**** Listed records
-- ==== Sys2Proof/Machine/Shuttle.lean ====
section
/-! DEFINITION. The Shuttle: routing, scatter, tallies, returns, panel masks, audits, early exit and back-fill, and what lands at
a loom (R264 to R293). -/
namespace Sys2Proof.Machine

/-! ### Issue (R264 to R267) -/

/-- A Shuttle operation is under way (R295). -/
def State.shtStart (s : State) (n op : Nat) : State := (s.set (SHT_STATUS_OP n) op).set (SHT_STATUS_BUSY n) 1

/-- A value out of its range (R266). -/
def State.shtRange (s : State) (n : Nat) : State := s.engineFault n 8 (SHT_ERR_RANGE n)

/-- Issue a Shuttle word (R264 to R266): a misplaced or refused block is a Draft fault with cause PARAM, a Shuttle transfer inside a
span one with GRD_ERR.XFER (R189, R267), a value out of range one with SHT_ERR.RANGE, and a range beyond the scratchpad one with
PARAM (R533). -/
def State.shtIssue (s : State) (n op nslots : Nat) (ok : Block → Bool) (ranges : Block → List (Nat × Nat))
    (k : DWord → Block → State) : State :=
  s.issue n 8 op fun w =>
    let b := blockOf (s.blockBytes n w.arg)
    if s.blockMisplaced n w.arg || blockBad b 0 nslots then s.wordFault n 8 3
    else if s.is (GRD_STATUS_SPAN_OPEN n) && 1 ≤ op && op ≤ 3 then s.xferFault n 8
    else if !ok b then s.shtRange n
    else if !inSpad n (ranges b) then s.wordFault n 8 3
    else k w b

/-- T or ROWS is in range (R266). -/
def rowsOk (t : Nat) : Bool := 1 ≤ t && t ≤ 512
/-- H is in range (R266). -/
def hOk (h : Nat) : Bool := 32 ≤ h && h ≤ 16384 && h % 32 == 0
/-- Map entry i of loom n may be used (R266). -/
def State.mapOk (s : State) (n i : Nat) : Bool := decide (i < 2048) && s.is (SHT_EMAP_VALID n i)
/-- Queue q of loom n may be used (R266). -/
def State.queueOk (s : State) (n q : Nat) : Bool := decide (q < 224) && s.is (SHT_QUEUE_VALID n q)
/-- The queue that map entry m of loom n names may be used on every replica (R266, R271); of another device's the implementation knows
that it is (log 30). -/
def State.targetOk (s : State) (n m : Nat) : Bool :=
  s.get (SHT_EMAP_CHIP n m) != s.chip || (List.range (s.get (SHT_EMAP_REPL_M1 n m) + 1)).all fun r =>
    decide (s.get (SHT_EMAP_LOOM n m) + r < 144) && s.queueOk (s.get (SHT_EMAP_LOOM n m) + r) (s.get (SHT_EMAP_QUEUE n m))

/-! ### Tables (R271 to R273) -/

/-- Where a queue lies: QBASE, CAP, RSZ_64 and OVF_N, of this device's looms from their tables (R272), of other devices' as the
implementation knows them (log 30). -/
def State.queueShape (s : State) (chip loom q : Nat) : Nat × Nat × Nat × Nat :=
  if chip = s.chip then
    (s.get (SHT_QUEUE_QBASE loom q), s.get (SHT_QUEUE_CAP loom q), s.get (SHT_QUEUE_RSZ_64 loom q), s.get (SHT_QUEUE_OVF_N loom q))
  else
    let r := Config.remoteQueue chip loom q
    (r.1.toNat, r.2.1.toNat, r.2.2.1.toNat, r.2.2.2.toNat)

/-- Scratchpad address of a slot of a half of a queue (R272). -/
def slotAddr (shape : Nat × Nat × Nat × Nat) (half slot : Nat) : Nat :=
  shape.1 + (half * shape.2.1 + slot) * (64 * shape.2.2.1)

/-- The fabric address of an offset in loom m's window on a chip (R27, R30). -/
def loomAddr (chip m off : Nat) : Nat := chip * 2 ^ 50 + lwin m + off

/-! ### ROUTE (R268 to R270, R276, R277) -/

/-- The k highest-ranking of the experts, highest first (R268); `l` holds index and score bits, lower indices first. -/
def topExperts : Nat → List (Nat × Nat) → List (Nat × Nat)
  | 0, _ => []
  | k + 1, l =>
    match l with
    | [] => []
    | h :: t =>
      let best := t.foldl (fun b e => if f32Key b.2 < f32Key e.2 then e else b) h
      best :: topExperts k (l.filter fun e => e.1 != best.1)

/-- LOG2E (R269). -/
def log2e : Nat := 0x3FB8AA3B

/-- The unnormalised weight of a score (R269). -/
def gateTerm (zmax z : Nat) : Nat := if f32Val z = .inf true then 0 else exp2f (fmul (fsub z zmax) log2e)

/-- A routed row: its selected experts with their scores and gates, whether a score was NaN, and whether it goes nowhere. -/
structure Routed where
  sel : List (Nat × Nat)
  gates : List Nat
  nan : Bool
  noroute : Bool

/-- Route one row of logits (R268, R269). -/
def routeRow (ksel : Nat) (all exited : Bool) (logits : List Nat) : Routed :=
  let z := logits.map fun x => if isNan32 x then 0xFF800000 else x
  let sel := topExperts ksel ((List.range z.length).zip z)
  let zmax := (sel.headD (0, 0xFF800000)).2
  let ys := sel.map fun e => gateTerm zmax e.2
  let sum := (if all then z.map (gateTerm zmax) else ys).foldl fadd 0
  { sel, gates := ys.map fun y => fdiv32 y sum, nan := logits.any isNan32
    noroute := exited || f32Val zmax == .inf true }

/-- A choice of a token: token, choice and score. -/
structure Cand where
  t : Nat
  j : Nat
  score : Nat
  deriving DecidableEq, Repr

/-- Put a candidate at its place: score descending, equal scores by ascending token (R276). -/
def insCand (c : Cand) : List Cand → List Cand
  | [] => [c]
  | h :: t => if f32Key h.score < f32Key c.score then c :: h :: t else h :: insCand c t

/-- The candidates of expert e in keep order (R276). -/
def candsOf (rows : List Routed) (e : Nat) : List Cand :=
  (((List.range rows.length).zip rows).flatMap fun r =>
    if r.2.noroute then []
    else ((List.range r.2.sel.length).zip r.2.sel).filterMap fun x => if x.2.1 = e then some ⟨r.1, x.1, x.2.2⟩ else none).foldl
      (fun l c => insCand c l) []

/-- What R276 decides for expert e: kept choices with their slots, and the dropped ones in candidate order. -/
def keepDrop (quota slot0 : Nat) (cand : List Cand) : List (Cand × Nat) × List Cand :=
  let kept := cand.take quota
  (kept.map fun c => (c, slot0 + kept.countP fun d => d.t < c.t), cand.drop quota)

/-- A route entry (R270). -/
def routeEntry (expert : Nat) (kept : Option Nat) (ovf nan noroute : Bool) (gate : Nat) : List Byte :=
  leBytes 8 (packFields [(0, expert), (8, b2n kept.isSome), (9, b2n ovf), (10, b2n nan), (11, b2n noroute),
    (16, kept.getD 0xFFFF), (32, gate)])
********
**** Listed records
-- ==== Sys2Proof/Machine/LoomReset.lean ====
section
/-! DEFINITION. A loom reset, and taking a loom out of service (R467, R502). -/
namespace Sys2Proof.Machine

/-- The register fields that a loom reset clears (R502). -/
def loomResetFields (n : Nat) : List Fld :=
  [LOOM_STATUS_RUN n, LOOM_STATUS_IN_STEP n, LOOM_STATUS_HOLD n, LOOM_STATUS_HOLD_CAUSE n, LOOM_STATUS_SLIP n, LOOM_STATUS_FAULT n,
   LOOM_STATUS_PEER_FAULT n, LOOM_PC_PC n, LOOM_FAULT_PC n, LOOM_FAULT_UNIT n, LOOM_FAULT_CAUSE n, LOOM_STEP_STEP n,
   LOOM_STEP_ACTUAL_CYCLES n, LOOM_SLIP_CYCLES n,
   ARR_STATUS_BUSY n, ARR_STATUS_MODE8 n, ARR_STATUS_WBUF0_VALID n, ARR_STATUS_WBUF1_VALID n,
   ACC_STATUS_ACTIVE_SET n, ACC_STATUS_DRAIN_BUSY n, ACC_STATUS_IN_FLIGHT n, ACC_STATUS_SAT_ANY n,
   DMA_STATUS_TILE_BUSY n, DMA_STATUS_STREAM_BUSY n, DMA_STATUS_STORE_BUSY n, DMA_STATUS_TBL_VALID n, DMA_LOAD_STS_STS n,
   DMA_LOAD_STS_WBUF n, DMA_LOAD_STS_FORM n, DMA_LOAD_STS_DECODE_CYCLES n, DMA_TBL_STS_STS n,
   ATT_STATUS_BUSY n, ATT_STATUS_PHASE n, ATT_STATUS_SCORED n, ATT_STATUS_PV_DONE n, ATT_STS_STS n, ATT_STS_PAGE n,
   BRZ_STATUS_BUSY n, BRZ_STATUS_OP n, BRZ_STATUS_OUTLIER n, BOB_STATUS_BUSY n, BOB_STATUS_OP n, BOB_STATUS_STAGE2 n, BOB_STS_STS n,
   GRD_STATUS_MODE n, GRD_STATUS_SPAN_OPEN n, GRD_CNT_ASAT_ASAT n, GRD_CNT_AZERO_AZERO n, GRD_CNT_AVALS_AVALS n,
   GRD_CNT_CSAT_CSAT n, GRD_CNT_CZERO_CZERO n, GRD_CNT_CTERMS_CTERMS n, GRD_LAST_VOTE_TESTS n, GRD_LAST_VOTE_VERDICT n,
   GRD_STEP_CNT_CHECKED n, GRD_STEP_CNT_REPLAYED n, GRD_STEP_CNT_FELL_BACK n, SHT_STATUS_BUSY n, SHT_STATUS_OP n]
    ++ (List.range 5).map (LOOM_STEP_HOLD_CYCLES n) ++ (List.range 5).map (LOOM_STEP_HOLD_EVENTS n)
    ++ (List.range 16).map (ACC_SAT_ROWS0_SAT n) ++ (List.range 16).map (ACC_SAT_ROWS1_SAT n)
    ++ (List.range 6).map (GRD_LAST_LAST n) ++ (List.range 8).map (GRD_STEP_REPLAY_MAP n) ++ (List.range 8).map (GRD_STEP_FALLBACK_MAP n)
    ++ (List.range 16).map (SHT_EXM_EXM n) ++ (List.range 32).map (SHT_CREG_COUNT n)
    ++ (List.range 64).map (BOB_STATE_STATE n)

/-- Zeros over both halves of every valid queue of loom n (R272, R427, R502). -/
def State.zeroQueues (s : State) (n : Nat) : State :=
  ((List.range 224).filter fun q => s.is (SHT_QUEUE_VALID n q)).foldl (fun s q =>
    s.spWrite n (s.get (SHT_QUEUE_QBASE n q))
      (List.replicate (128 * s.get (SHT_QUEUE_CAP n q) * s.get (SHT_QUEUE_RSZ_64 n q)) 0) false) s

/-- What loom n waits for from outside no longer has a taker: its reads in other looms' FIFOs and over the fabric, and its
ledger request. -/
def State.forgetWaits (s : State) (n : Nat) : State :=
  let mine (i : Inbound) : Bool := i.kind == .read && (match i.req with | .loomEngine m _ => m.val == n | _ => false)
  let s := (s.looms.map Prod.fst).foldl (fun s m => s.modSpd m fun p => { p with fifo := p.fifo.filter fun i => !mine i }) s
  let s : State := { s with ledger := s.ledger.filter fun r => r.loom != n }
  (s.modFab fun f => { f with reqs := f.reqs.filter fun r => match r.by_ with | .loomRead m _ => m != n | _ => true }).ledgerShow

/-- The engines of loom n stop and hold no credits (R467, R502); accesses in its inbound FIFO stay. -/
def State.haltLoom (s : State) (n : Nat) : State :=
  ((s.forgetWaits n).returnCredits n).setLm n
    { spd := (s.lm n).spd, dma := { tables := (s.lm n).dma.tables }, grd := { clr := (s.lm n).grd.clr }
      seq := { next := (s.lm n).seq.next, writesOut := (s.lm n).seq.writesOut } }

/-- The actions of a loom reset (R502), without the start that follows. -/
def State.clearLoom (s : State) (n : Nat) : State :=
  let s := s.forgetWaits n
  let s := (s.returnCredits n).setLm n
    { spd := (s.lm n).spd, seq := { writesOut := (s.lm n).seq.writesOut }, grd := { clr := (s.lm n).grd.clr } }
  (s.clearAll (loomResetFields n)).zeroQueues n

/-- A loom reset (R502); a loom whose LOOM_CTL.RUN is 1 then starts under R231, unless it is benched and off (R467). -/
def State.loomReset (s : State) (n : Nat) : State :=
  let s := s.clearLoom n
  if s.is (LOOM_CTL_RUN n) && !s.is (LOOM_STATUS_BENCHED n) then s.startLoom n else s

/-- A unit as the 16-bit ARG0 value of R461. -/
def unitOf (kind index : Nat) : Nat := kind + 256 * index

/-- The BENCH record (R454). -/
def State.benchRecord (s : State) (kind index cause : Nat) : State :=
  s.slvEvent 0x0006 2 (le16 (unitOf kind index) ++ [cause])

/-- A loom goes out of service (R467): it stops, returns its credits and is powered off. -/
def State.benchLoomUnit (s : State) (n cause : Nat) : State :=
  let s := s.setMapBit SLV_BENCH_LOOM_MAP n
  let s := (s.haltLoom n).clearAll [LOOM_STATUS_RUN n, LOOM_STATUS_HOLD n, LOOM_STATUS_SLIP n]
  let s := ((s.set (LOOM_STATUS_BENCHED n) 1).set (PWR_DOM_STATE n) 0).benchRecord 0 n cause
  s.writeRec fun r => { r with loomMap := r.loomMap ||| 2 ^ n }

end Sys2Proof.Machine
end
********
**What the task requires:**
Retype exactly the lines of the data above that fall between the line with "-- ==== Sys2Proof/Machine/Shuttle.lean" and the line with "that it is (log 30). -/", inclusive, and add nothing.

**Problem solution:**
-- ==== Sys2Proof/Machine/Shuttle.lean ====
section
/-! DEFINITION. The Shuttle: routing, scatter, tallies, returns, panel masks, audits, early exit and back-fill, and what lands at
a loom (R264 to R293). -/
namespace Sys2Proof.Machine

/-! ### Issue (R264 to R267) -/

/-- A Shuttle operation is under way (R295). -/
def State.shtStart (s : State) (n op : Nat) : State := (s.set (SHT_STATUS_OP n) op).set (SHT_STATUS_BUSY n) 1

/-- A value out of its range (R266). -/
def State.shtRange (s : State) (n : Nat) : State := s.engineFault n 8 (SHT_ERR_RANGE n)

/-- Issue a Shuttle word (R264 to R266): a misplaced or refused block is a Draft fault with cause PARAM, a Shuttle transfer inside a
span one with GRD_ERR.XFER (R189, R267), a value out of range one with SHT_ERR.RANGE, and a range beyond the scratchpad one with
PARAM (R533). -/
def State.shtIssue (s : State) (n op nslots : Nat) (ok : Block → Bool) (ranges : Block → List (Nat × Nat))
    (k : DWord → Block → State) : State :=
  s.issue n 8 op fun w =>
    let b := blockOf (s.blockBytes n w.arg)
    if s.blockMisplaced n w.arg || blockBad b 0 nslots then s.wordFault n 8 3
    else if s.is (GRD_STATUS_SPAN_OPEN n) && 1 ≤ op && op ≤ 3 then s.xferFault n 8
    else if !ok b then s.shtRange n
    else if !inSpad n (ranges b) then s.wordFault n 8 3
    else k w b

/-- T or ROWS is in range (R266). -/
def rowsOk (t : Nat) : Bool := 1 ≤ t && t ≤ 512
/-- H is in range (R266). -/
def hOk (h : Nat) : Bool := 32 ≤ h && h ≤ 16384 && h % 32 == 0
/-- Map entry i of loom n may be used (R266). -/
def State.mapOk (s : State) (n i : Nat) : Bool := decide (i < 2048) && s.is (SHT_EMAP_VALID n i)
/-- Queue q of loom n may be used (R266). -/
def State.queueOk (s : State) (n q : Nat) : Bool := decide (q < 224) && s.is (SHT_QUEUE_VALID n q)
/-- The queue that map entry m of loom n names may be used on every replica (R266, R271); of another device's the implementation knows
that it is (log 30). -/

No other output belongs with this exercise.